■ PROBLEM STATEMENT
Where the string "Taking" occurs in a line of the data below, that line should be copied.

(Saved data entries)
-- ==== Sys2Proof/Laws/Ops.lean ====
section
/-! SUPPORT. For each shared operation one lemma that says all it can do, and the small facts that the operations' callers
need. -/

namespace Sys2Proof.Machine

/-! ### Vector registers -/

@[simp] theorem State.setV_vreg_same (s : State) (n : BitVec 5) (w : VecReg) : (s.setV n w).vreg n = w := by
  simp [State.vreg, State.setV, Vector.get_eq_getElem]

theorem State.setV_vreg_ne (s : State) {n m : BitVec 5} (w : VecReg) (h : m ≠ n) : (s.setV n w).vreg m = s.vreg m := by
  have h' : n.toNat ≠ m.toNat := fun e => h (BitVec.eq_of_toNat_eq e.symm)
  simp only [State.vreg, State.setV, Vector.get_eq_getElem]
  exact Vector.getElem_set_ne _ _ h'

/-- Bits 31:0 of a merged register are the result. -/
@[simp] theorem mergeLow_low (old : VecReg) (res : Single) : (mergeLow old res).extractLsb' 0 32 = res := by
  apply BitVec.eq_of_getLsbD_eq
  intro i hi
  simp only [mergeLow, BitVec.getLsbD_extractLsb', BitVec.getLsbD_setWidth, BitVec.getLsbD_append]
  simp [hi, show i < 512 by omega]

/-- Bits 127:32 of a merged register are the old ones. -/
@[simp] theorem mergeLow_mid (old : VecReg) (res : Single) :
    (mergeLow old res).extractLsb' 32 96 = old.extractLsb' 32 96 := by
  apply BitVec.eq_of_getLsbD_eq
  intro i hi
  simp only [mergeLow, BitVec.getLsbD_extractLsb', BitVec.getLsbD_setWidth, BitVec.getLsbD_append]
  simp [hi, show 32 + i < 512 by omega]

/-- Bits 511:128 of a merged register are zero. -/
@[simp] theorem mergeLow_high (old : VecReg) (res : Single) : (mergeLow old res).extractLsb' 128 384 = 0#384 := by
  apply BitVec.eq_of_getLsbD_eq
  intro i hi
  simp only [mergeLow, BitVec.getLsbD_extractLsb', BitVec.getLsbD_setWidth, BitVec.getLsbD_append]
  simp [show ¬ 128 + i < 32 by omega, show ¬ 128 + i - 32 < 96 by omega]

/-- A merged register fits in 128 bits, and so in every MAXVL. -/
theorem mergeLow_lt (old : VecReg) (res : Single) : (mergeLow old res).toNat < 2 ^ 128 := by
  have h : (old.extractLsb' 32 96 ++ res).toNat < 2 ^ 128 := (old.extractLsb' 32 96 ++ res).isLt
  simp only [mergeLow, BitVec.toNat_setWidth]
  exact lt_of_le_of_lt (Nat.mod_le _ _) h

/-! ### The operating mode -/

theorem State.is64_mode {s : State} (h : s.is64 = true) : s.mode = .long64 := by
  simpa [State.is64] using h

@[simp] theorem State.codeMode_long {s : State} (h : s.is64 = true) : s.codeMode = .long64 := by
  simp [State.codeMode, State.is64_mode h]

/-- In 64-bit mode every register number is read as it is. -/
theorem State.regNumber_long {s : State} (h : s.is64 = true) (n : BitVec 5) : s.regNumber n = n := by
  simp [State.regNumber, h]

/-! ### MXCSR -/

@[simp] theorem FpFlags.bits_none : FpFlags.bits {} = 0#6 := rfl

@[simp] theorem orFlags_none (w : BitVec 32) : orFlags w {} = w := by
  simp [orFlags]

/-- No operation detects a division by zero: ZE is never among the flags. -/
theorem FpFlags.bits_ze (f : FpFlags) : f.bits.getLsbD 2 = false := by
  rcases f with ⟨a, b, c, d, e⟩
  cases a <;> cases b <;> cases c <;> cases d <;> cases e <;> rfl

/-! ### Taking an exception, advancing, accessing memory -/

/-- Taking an exception ends the step; only a page fault records something, its address in CR2. -/
theorem raise_spec (e : Exception) (s : State) :
    raise e s = .fault (.exception e (match e.address with
      | some a => s.setCr2 a
      | none => s)) := rfl

/-- All that `advance` can do. -/
theorem advance_spec (len : Nat) (s : State) :
    (∃ a, advance len s = .next (s.setPc a) ∧
      ((s.is64 = true ∧ a = s.pc + BitVec.ofNat 64 len ∧ s.pc.toNat + len < 2 ^ 64 ∧ s.canonical a = true) ∨
        (s.is64 = false ∧ a = (s.pc.setWidth 32 + BitVec.ofNat 32 len).setWidth 64 ∧
          (s.pc.setWidth 32).toNat + len < 2 ^ 32))) ∨
      advance len s = .refused .pcOutOfRange := by
  unfold advance
  split
  · split
    · rename_i h1 h2
      exact .inl ⟨_, rfl, .inl ⟨h1, rfl, h2.1, h2.2⟩⟩
    · exact .inr rfl
  · split
    · rename_i h1 h2
      exact .inl ⟨_, rfl, .inr ⟨by simpa using h1, rfl, h2⟩⟩
    · exact .inr rfl

/-- Where the next address is in range, a 64-bit `advance` reaches it. -/
theorem advance_long {s : State} {len : Nat} (h64 : s.is64 = true) (hlt : s.pc.toNat + len < 2 ^ 64)
    (hc : s.canonical (s.pc + BitVec.ofNat 64 len) = true) :
    advance len s = .next (s.setPc (s.pc + BitVec.ofNat 64 len)) := by
  rw [advance, if_pos h64, if_pos ⟨hlt, hc⟩]

/-- All that an access can meet: nothing, a page fault, a refusal of the oracle or a device. -/
theorem State.accessStop_spec (s : State) (kind : AccessKind) (la : Word64) (bs : List Word64)
    (pageFault : Option (BitVec 32 × Word64)) :
    s.accessStop kind la bs pageFault = none ∨ (∃ code a, s.accessStop kind la bs pageFault = some (.raises (.pf code a))) ∨
      (∃ reason, s.accessStop kind la bs pageFault = some (.refuses (.oracleRefuses reason))) ∨
      s.accessStop kind la bs pageFault = some (.refuses .deviceMemory) := by
  have hd : s.deviceStop bs = none ∨ s.deviceStop bs = some (.refuses .deviceMemory) := by
    unfold State.deviceStop
    split
    · exact .inr rfl
    · exact .inl rfl
  unfold State.accessStop
  split
  · exact .inr (.inl ⟨_, _, rfl⟩)
  · exact .inr (.inr (.inl ⟨_, rfl⟩))
  · exact hd.imp_right fun h => .inr (.inr h)
  · split
    · exact .inr (.inl ⟨_, _, rfl⟩)
    · exact hd.imp_right fun h => .inr (.inr h)

/-- The refusals of a memory operand. -/
def OperandRefusal (r : Refusal) : Prop :=
  r = .deviceMemory ∨ (∃ offset, r = .segmentedOperand offset) ∨ ∃ reason, r = .oracleRefuses reason

/-- All that the access of a canonical operand can do. -/
theorem accessOperand_spec (s : State) (la : Word64) :
    accessOperand s la = .ok { value := s.mem.read32 la, event := some (readEvent la (s.mem.read32 la)) } ∨
      accessOperand s la = .error (.raises .ac) ∨ (∃ code a, accessOperand s la = .error (.raises (.pf code a))) ∨
      ∃ r, accessOperand s la = .error (.refuses r) ∧ OperandRefusal r := by
  unfold accessOperand State.readStop
  rcases s.accessStop_spec .read la (operandBytes la) (s.readPageFault la) with h | ⟨code, a, h⟩ | ⟨reason, h⟩ | h <;>
    simp only [h] <;> split
  · exact .inr (.inl rfl)
  · exact .inl rfl
  · exact .inr (.inl rfl)
  · exact .inr (.inr (.inl ⟨_, _, rfl⟩))
  · exact .inr (.inl rfl)
  · exact .inr (.inr (.inr ⟨_, rfl, .inr (.inr ⟨_, rfl⟩)⟩))
  · exact .inr (.inl rfl)
  · exact .inr (.inr (.inr ⟨_, rfl, .inl rfl⟩))

/-- No page of a readable operand denies the read. -/
theorem readPageFault_none {s : State} {la : Word64} (h : ∀ a ∈ operandBytes la, s.pageFaultAt .read a = none) :
    s.readPageFault la = none := by
  have : (operandBytes la).findSome? (s.pageFaultAt .read) = none := List.findSome?_eq_none_iff.2 h
  simp [State.readPageFault, this]

/-- Without a page fault and without an answer that refuses, only a device can stop the read. -/
theorem readStop_of_noReadFault {s : State} {la : Word64} (h : s.NoReadFault la)
    (hr : ∀ reason, s.answerAt .read la ≠ some (.refuse reason)) : s.readStop la = s.deviceStop (operandBytes la) := by
  unfold State.readStop State.accessStop
  split
  · rename_i e; exact (h.1 _ _ e).elim
  · rename_i e; exact (hr _ e).elim
  · rfl
  · rename_i e
    rw [readPageFault_none (h.2 e)]

/-- A readable operand meets nothing. -/
theorem readStop_none {s : State} {la : Word64} (h : s.OperandReadable la) : s.readStop la = none := by
  obtain ⟨h1, h2, h3, _⟩ := h
  rw [readStop_of_noReadFault h2 h3, State.deviceStop, if_neg]
  simp only [List.any_eq_true, not_exists, not_and, Bool.not_eq_true]
  exact fun a ha => (h1 a ha).2

/-- All that reading operand 3 can do. -/
theorem readOperand3_spec (s : State) (evex : Bool) (legacy : List LegacyByte) (len : Nat) (o : Operand3) :
    (∃ ld, readOperand3 s evex legacy len o = .ok ld ∧
      ((∃ x b rm, o = .reg x b rm ∧ ld = ⟨s.low (s.regNumber (operand3Number evex x b rm)), none⟩) ∨
        (∃ x b a, o = .mem x b a ∧ s.is64 = true ∧
          ld = ⟨s.mem.read32 (linearAddress s evex legacy x b len a),
            some (readEvent (linearAddress s evex legacy x b len a)
              (s.mem.read32 (linearAddress s evex legacy x b len a)))⟩))) ∨
      (∃ e, readOperand3 s evex legacy len o = .error (.raises e) ∧
        (e = .ss ∨ e = .gp ∨ e = .ac ∨ ∃ code a, e = .pf code a)) ∨
      ∃ r, readOperand3 s evex legacy len o = .error (.refuses r) ∧ OperandRefusal r := by
  rcases o with ⟨x, b, rm⟩ | ⟨x, b, a⟩
  · exact .inl ⟨_, rfl, .inl ⟨x, b, rm, rfl, rfl⟩⟩
  · simp only [readOperand3, memRead]
    split
    · rename_i h64
      split
      · refine .inr (.inl ⟨_, rfl, ?_⟩)
        split
        · exact .inl rfl
        · exact .inr (.inl rfl)
      · rcases accessOperand_spec s (linearAddress s evex legacy x b len a) with h | h | ⟨c, q, h⟩ | ⟨r, h, hr⟩
        · exact .inl ⟨_, h, .inr ⟨x, b, a, rfl, h64, rfl⟩⟩
        · exact .inr (.inl ⟨_, h, .inr (.inr (.inl rfl))⟩)
        · exact .inr (.inl ⟨_, h, .inr (.inr (.inr ⟨c, q, rfl⟩))⟩)
        · exact .inr (.inr ⟨r, h, hr⟩)
    · exact .inr (.inr ⟨_, rfl, .inr (.inl ⟨_, rfl⟩)⟩)

/-- A readable operand is read. -/
theorem readOperand3_mem {s : State} {evex x b : Bool} {legacy : List LegacyByte} {len : Nat} {a : Addr}
    (h64 : s.is64 = true) (h : s.OperandReadable (linearAddress s evex legacy x b len a)) :
    readOperand3 s evex legacy len (.mem x b a) =
      .ok ⟨s.mem.read32 (linearAddress s evex legacy x b len a),
        some (readEvent (linearAddress s evex legacy x b len a)
          (s.mem.read32 (linearAddress s evex legacy x b len a)))⟩ := by
  simp only [readOperand3, memRead]
  generalize linearAddress s evex legacy x b len a = la at h ⊢
  have hc : s.operandCanonical la = true := List.all_eq_true.2 fun q hq => (h.1 q hq).1
  have ha : (s.alignmentChecked && la.toNat % 4 != 0) = false := by
    cases hs : s.alignmentChecked with
    | false => rfl
    | true => simp [h.2.2.2 hs]
  simp only [h64, hc, accessOperand, readStop_none h, ha, Bool.not_true, Bool.false_eq_true, if_true, if_false]

end Sys2Proof.Machine
end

■ REPLY
/-! ### Taking an exception, advancing, accessing memory -/
/-- Taking an exception ends the step; only a page fault records something, its address in CR2. -/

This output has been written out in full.